君:では講談社・江戸語大辞典の紹介、お願いね。
私:江戸語は現代語と変わりなし。自カ四「くっつく」だ。語源、つまり古語は同じく自カ四「くひつく喰付・」。ところが現代語「くっつける」は江戸語辞典には存在しない。当然ながら「くひつける」は古語辞典に存在しない。他ラ下一「つける」が出てくるのが明治の国語辞書「言海」。従って「くっつく・くっつける」の自他対は古語としては存在せず、成立は明治、つまりは近代語という事になる。古語としては自カ四「つく付・突・漬」だったという事。
君:ほほほ、でも古語では連用形「つけ」の言葉があったのよね。
私:その通り。古語「つけもの」という単語はあった。付物は雅楽や連歌俳句の専門用語で、漬物は食卓の食材。
君:突物はあったのかしら。
私:ないね。ただし・・
君:ただし?
私:「つきもの憑物」はあった。同意語として「つきもの付物」と「つきもの付者」の言葉はあった。

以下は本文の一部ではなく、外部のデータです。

-- ==== Sys2Proof/Laws/Ops.lean ====
section
/-! SUPPORT. The bus primitives at the offsets the operations form (R51, R69, R73, R117), and running an operation:
what one move does when nothing disturbs it, and that more fuel than needed changes nothing. -/

namespace Sys2Proof.Machine

open Sys2Proof.Safety

/-! ### Accesses and transactions -/

/-- Every access at a location is whole, aligned and listed (R69, R114); a write, unless it is of ReadLevel. -/
theorem checkAccess_location {p : Nat} (hp : p < 54) (f : Family) (isWrite : Bool)
    (hw : isWrite = true → f ≠ .readLevel) :
    checkAccess (location p f).byteOffset 4 isWrite = .ok (pinReg p f) := by
  have ho := ofOffset_location hp f
  have ha := ofOffset_aligned ho
  rw [checkAccess, if_neg (by simp [ha]), ho]
  cases f with
  | readLevel => cases isWrite with
    | true => exact absurd rfl (hw rfl)
    | false => rfl
  | _ => rfl

/-- The state after a read transaction: the draw is taken and the transaction recorded; nothing else changes (R58). -/
def State.afterRead (s : State) (q off : Nat) (result : Option Word) : State :=
  s.dropDraw.record (.read q off result)

/-- A read at a location (R51, R73). -/
theorem memRead_location {p : Nat} (hp : p < 54) (f : Family) (q : Nat) (s : State) :
    memRead q (location p f).byteOffset s =
      if (s.drawAt 0).err = true then (none, s.afterRead q (location p f).byteOffset none)
      else (some (s.window.read (pinReg p f) (s.drawAt 0).bits),
        s.afterRead q (location p f).byteOffset (some (s.window.read (pinReg p f) (s.drawAt 0).bits))) := by
  simp only [memRead, checkAccess_location hp f false (by simp)]
  split <;> rfl

/-- The window after a write transaction at a location: after `ERR`, the old one or the written one (R73). -/
def State.windowAfter (s : State) (r : Reg) (v : Word) : Window :=
  if (s.drawAt 0).err = true ∧ (s.drawAt 0).took = false then s.window
  else s.window.write r v (s.drawAt 0).bits

/-- The state after a write transaction at a location. -/
def State.afterWrite (s : State) (q off : Nat) (r : Reg) (v : Word) : State :=
  (s.dropDraw.setWindow (s.windowAfter r v)).record (.write q off v (!(s.drawAt 0).err))

/-- A write at a location (R51, R73). -/
theorem memWrite_location {p : Nat} (hp : p < 54) {f : Family} (hf : f ≠ .readLevel) (q : Nat) (v : Word)
    (s : State) :
    memWrite q (location p f).byteOffset v s =
      (!(s.drawAt 0).err, s.afterWrite q (location p f).byteOffset (pinReg p f) v) := by
  simp only [memWrite, checkAccess_location hp f true (fun _ => hf), State.afterWrite, State.windowAfter,
    Bool.and_eq_true, Bool.not_eq_true']

@[simp] theorem State.afterRead_fields (s : State) (q off : Nat) (x : Option Word) :
    (s.afterRead q off x).window = s.window ∧ (s.afterRead q off x).inoperative = s.inoperative ∧
    (s.afterRead q off x).locks = s.locks ∧ (s.afterRead q off x).ias = s.ias ∧
    (s.afterRead q off x).ports = s.ports ∧ (s.afterRead q off x).destroyed = s.destroyed ∧
    (s.afterRead q off x).issuer = s.issuer ∧ (s.afterRead q off x).demands = s.demands ∧
    (s.afterRead q off x).agenda = s.agenda ∧ (s.afterRead q off x).draws = s.draws.tail ∧
    (s.afterRead q off x).drawCount = s.drawCount + 1 ∧ (s.afterRead q off x).bus = .read q off x :: s.bus :=
  ⟨rfl, rfl, rfl, rfl, rfl, rfl, rfl, rfl, rfl, rfl, rfl, rfl⟩

@[simp] theorem State.afterWrite_fields (s : State) (q off : Nat) (r : Reg) (v : Word) :
    (s.afterWrite q off r v).window = s.windowAfter r v ∧ (s.afterWrite q off r v).inoperative = s.inoperative ∧
    (s.afterWrite q off r v).locks = s.locks ∧ (s.afterWrite q off r v).ias = s.ias ∧
    (s.afterWrite q off r v).ports = s.ports ∧ (s.afterWrite q off r v).destroyed = s.destroyed ∧
    (s.afterWrite q off r v).issuer = s.issuer ∧ (s.afterWrite q off r v).demands = s.demands ∧
    (s.afterWrite q off r v).agenda = s.agenda ∧ (s.afterWrite q off r v).draws = s.draws.tail ∧
    (s.afterWrite q off r v).drawCount = s.drawCount + 1 ∧
    (s.afterWrite q off r v).bus = .write q off v (!(s.drawAt 0).err) :: s.bus :=
  ⟨rfl, rfl, rfl, rfl, rfl, rfl, rfl, rfl, rfl, rfl, rfl, rfl⟩

@[simp] theorem State.drawAt_afterRead (s : State) (q off : Nat) (x : Option Word) (k : Nat) :
    (s.afterRead q off x).drawAt k = s.drawAt (k + 1) := State.drawAt_dropDraw s k

@[simp] theorem State.drawAt_afterWrite (s : State) (q off : Nat) (r : Reg) (v : Word) (k : Nat) :
    (s.afterWrite q off r v).drawAt k = s.drawAt (k + 1) := State.drawAt_dropDraw s k

@[simp] theorem State.flightOf_afterRead (s : State) (q off : Nat) (x : Option Word) (r : Nat) :
    (s.afterRead q off x).flightOf r = s.flightOf r := rfl

@[simp] theorem State.flightOf_afterWrite (s : State) (q off : Nat) (g : Reg) (v : Word) (r : Nat) :
    (s.afterWrite q off g v).flightOf r = s.flightOf r := rfl

/-- After a write, every other register holds what it held, and the canonical form is kept. -/
theorem State.stored_windowAfter_ne (s : State) {r r' : Reg} (h : r' ≠ r) (v : Word) :
    (s.windowAfter r v).stored r' = s.window.stored r' := by
  rw [State.windowAfter]
  split
  · rfl
  · exact s.window.stored_write_ne h v _

theorem State.windowOk_windowAfter {s : State} (h : WindowOk s.window) (r : Reg) (v : Word) :
    WindowOk (s.windowAfter r v) := by
  rw [State.windowAfter]
  split
  · exact h
  · exact WindowOk.write h r v _

@[simp] theorem scanOffset_low : scanOffset 0 = (location 0 .eventStatus).byteOffset := rfl
@[simp] theorem scanOffset_high : scanOffset 32 = (location 32 .eventStatus).byteOffset := rfl

/-! ### Running an operation -/

theorem drive_idle {q : Nat} {s : State} (h : s.inFlight q = false) (n : Nat) : drive n q s = s := by
  cases n <;> simp [drive, h]

theorem drive_succ {q : Nat} {s : State} (h : s.inFlight q = true) (n : Nat) :
    drive (n + 1) q s = drive n q (turn q s) := by
  simp [drive, h]

/-- Once the operation is complete, more fuel changes nothing. -/
theorem drive_add {q : Nat} (k n : Nat) {s : State} (h : (drive k q s).inFlight q = false) :
    drive (k + n) q s = drive k q s := by
  induction k generalizing s with
  | zero => rw [Nat.zero_add]; exact drive_idle h n
  | succ k ih =>
    by_cases hf : s.inFlight q = true
    · rw [Nat.add_right_comm, drive_succ hf, drive_succ hf]
      rw [drive_succ hf] at h
      exact ih h
    · rw [Bool.not_eq_true] at hf
      rw [drive_idle hf, drive_idle hf]

/-- With an empty agenda and nothing to wait for, the operation takes its next step. -/
theorem turn_alone {q : Nat} {s : State} {a : Action} {rest : List Action} {temp : Word} (ha : s.agenda = [])
    (hf : s.flightOf q = some ⟨a :: rest, temp⟩) (hw : waitsFor q s a = none) :
    turn q s = act q temp a rest s := by
  have hb : blocker q s = none := by simp [blocker, hf, hw]
  simp [turn, ha, hb, advance, hf]

/-- One step of an operation that runs alone. -/
theorem drive_alone {q : Nat} {s : State} {a : Action} {rest : List Action} {temp : Word} (ha : s.agenda = [])
    (hf : s.flightOf q = some ⟨a :: rest, temp⟩) (hw : waitsFor q s a = none) (n : Nat) :
    drive (n + 1) q s = drive n q (act q temp a rest s) := by
  rw [drive_succ ((s.inFlight_iff q).2 ⟨_, hf⟩), turn_alone ha hf hw]

theorem portWeight_le {ps : List Port} {q : Nat} {p : Port} (h : ps[q]? = some p) : portWeight p ≤ portsWeight ps := by
  induction ps generalizing q with
  | nil => simp at h
  | cons x xs ih =>
    cases q with
    | zero => simp at h; subst h; simp [portsWeight]
    | succ q => simp at h; have := ih h; simp [portsWeight]; omega

/-- The fuel of `settle` is enough for the steps of the operation on any port. -/
theorem stepsWeight_le_potential {s : State} {q : Nat} {f : Flight} (h : s.flightOf q = some f) :
    stepsWeight f.todo ≤ s.potential := by
  rw [State.flightOf] at h
  cases hp : s.ports[q]? with
  | none => simp [hp] at h
  | some p =>
    rw [hp] at h
    have := portWeight_le hp
    simp only [Option.bind_some] at h
    simp only [portWeight, h] at this
    simp only [State.potential]; omega

/-- `perform` at a port that accepts: the operation begins and runs to its response. -/
theorem perform_ready {s : State} (h : Ready s) (todo : List Action) :
    perform todo s = .next (settle s.issuer (begin s.issuer todo s)) := by
  simp [perform, h.alive, h.issuer, h.idle]

theorem flightOf_begin_issuer {s : State} (h : Ready s) (todo : List Action) :
    (begin s.issuer todo s).flightOf s.issuer = some ⟨todo, 0⟩ := by
  rw [flightOf_begin]; simp [h.issuer]

/-- What `settle` answers, if `k` moves are known to complete the operation and `k` is no more than its weight. -/
theorem settle_begin {s t : State} (h : Ready s) {todo : List Action} (k : Nat) (hk : k ≤ stepsWeight todo)
    (ht : drive k s.issuer (begin s.issuer todo s) = t) (hd : t.inFlight s.issuer = false) :
    settle s.issuer (begin s.issuer todo s) = t := by
  have hf := flightOf_begin_issuer h todo
  rw [settle, if_pos ((State.inFlight_iff _ _).2 ⟨_, hf⟩)]
  have hle := stepsWeight_le_potential hf
  simp only at hle
  obtain ⟨n, hn⟩ := Nat.exists_eq_add_of_le (show k ≤ (begin s.issuer todo s).potential + 1 by omega)
  rw [hn, drive_add k n (by rw [ht]; exact hd), ht]

end Sys2Proof.Machine
end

君:ほほほ、意味は、例えば狐など人にとりつくもの、あるいは狐にとりつかれた人、という意味ね。でも脱線しちゃったわね。接頭語「くひ喰」に戻しましょう。
私:そうだね。江戸語としては、「くっちる食知(くいかじってちょいと味見をする)」「くっつきあい食付合(親の許しも得ないで仲人も立てない結婚)」「くっつく食付」「くっつぶれる食潰(失明する)」「くってかかる食掛(攻撃する、反抗する)」、以上だが、現代語に通じるね。飛騨方言としては「くつきあい」「くつく」の二語が江戸語と音韻対応して、意味も似通っている。
君:なるほど。自他対はどうかしら。
私:それは表題の通りだ。
君:全国の方言はどうかしら。
私:うん、これは圧倒的に関東・東北だね。青森県に「くつく」があって飛騨方言と同じだ。
君:なるほど、飛騨方言は中部地方の方言で東西対立がよく方言学では問題になるけれど、「くっつく・くっつける」に関しては明らかに関東系なのね。
私:そうだね。音韻学的に、とでも言ってもいいかな。飛騨方言を一言で端的に表すと、文法は畿内文法で音韻・アクセントは関東系。よく言われる事だ。